___ INFORMATION SUPPLIED ___

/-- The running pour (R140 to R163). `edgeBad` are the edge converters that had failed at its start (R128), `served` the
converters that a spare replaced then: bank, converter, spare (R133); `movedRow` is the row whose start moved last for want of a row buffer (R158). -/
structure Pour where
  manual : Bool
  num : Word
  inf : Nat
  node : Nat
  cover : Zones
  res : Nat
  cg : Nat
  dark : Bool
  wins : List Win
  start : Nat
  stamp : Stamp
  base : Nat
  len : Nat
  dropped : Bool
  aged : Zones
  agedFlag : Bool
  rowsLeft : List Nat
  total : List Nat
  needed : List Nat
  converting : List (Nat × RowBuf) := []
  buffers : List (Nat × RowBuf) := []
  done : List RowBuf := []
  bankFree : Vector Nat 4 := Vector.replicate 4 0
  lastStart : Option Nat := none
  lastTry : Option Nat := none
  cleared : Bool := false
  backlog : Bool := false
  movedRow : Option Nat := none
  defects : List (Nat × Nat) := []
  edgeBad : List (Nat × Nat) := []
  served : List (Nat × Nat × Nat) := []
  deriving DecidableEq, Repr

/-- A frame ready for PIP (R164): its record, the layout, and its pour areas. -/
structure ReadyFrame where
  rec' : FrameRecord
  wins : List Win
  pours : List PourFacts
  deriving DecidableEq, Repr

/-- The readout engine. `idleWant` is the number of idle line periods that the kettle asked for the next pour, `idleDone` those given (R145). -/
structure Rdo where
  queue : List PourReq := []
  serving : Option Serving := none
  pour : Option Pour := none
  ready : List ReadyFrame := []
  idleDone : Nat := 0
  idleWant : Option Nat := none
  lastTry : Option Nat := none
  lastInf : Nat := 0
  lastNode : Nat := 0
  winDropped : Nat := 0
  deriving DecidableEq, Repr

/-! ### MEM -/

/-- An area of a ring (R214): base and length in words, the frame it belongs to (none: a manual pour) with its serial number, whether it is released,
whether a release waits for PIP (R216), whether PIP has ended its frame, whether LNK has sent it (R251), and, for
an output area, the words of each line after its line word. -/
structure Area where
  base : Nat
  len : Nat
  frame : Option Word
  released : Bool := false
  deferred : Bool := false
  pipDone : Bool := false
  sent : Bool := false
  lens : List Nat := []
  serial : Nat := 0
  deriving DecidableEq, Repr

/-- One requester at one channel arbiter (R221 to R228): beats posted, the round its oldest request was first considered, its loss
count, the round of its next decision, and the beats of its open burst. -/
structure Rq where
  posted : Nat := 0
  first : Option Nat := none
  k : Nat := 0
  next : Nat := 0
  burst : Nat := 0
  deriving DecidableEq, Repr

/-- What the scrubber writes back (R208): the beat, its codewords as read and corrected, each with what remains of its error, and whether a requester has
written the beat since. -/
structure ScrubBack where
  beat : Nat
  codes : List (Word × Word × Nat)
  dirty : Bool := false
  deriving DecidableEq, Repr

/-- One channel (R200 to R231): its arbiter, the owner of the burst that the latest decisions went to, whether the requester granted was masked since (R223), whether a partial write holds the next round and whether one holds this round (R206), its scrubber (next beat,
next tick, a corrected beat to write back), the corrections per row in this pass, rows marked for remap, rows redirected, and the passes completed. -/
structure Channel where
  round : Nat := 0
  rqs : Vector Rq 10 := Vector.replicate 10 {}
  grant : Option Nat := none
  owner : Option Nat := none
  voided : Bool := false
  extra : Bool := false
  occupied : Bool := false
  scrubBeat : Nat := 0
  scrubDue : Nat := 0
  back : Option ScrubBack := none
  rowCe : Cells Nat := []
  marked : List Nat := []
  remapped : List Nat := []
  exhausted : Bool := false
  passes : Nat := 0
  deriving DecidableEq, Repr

___
___ INFORMATION SUPPLIED ___

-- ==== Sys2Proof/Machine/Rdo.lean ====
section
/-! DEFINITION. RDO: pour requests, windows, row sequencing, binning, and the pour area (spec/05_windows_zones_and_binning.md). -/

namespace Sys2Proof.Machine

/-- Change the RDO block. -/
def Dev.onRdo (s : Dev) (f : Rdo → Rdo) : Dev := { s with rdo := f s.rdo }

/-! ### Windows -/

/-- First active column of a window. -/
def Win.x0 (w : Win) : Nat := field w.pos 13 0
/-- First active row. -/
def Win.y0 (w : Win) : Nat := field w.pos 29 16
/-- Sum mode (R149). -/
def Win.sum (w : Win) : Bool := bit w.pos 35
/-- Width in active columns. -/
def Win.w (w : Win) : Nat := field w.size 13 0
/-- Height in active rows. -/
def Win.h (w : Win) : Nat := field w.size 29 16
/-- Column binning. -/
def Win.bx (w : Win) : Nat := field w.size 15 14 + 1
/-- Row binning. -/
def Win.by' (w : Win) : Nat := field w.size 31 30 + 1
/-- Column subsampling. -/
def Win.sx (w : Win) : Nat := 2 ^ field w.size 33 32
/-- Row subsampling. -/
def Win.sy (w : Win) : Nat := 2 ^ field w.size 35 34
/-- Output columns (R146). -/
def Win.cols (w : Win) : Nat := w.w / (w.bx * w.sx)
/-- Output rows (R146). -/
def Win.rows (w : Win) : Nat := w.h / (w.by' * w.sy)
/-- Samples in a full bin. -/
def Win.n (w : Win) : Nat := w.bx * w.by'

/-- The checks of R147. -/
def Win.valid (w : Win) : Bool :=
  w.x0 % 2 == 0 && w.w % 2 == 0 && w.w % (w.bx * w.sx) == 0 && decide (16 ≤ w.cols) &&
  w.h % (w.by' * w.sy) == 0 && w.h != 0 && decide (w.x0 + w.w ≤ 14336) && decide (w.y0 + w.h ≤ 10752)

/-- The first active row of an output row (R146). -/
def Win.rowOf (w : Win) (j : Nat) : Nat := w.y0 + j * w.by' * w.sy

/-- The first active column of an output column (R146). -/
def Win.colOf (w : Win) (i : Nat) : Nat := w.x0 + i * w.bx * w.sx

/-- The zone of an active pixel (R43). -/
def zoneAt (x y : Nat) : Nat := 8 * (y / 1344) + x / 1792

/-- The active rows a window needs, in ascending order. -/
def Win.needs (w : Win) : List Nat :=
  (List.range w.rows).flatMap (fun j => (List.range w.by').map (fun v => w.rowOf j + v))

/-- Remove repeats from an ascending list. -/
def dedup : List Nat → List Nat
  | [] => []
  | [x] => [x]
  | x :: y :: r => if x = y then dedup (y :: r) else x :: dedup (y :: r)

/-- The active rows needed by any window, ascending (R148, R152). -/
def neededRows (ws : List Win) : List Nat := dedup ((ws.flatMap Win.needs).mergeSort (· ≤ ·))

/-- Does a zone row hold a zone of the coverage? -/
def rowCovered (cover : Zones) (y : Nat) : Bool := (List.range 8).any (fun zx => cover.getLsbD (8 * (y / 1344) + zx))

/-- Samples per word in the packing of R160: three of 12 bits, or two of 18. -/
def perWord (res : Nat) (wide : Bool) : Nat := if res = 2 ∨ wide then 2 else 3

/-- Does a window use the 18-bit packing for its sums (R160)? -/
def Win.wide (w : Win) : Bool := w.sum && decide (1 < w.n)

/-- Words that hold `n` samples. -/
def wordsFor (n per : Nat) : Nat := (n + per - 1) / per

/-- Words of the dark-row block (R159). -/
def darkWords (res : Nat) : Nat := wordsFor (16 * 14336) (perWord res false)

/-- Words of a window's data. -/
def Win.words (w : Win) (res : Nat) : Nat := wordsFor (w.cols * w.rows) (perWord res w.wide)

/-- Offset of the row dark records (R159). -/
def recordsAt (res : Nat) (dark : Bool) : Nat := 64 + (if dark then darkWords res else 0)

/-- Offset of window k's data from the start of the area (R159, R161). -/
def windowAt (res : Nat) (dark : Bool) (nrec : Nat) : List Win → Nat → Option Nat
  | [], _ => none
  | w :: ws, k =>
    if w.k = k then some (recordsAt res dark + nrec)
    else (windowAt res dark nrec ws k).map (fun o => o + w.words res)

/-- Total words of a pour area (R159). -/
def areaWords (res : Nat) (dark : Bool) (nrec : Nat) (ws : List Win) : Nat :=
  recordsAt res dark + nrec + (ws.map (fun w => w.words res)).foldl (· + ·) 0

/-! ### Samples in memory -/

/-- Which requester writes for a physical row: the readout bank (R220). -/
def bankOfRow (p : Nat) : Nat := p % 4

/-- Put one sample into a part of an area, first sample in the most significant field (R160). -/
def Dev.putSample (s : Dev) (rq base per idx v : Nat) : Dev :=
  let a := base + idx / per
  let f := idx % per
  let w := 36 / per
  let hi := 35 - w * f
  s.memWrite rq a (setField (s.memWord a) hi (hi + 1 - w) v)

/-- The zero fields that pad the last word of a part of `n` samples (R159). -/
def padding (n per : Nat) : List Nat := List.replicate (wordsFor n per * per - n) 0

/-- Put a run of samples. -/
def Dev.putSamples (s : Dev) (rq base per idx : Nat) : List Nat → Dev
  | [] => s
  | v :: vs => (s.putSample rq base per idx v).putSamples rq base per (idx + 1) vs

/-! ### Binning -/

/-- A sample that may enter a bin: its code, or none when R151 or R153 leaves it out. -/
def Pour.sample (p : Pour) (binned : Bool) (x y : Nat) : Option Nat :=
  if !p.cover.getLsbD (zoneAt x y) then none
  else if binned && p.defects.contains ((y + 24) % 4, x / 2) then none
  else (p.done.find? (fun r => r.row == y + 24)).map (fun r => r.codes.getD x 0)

___

→ INSTRUCTIONS FOR THE TASK: As you read the records above, find each line that contains "corrected" and copy it.

→ COMPLETED EXERCISE:
/-- What the scrubber writes back (R208): the beat, its codewords as read and corrected, each with what remains of its error, and whether a requester has
next tick, a corrected beat to write back), the corrections per row in this pass, rows marked for remap, rows redirected, and the passes completed. -/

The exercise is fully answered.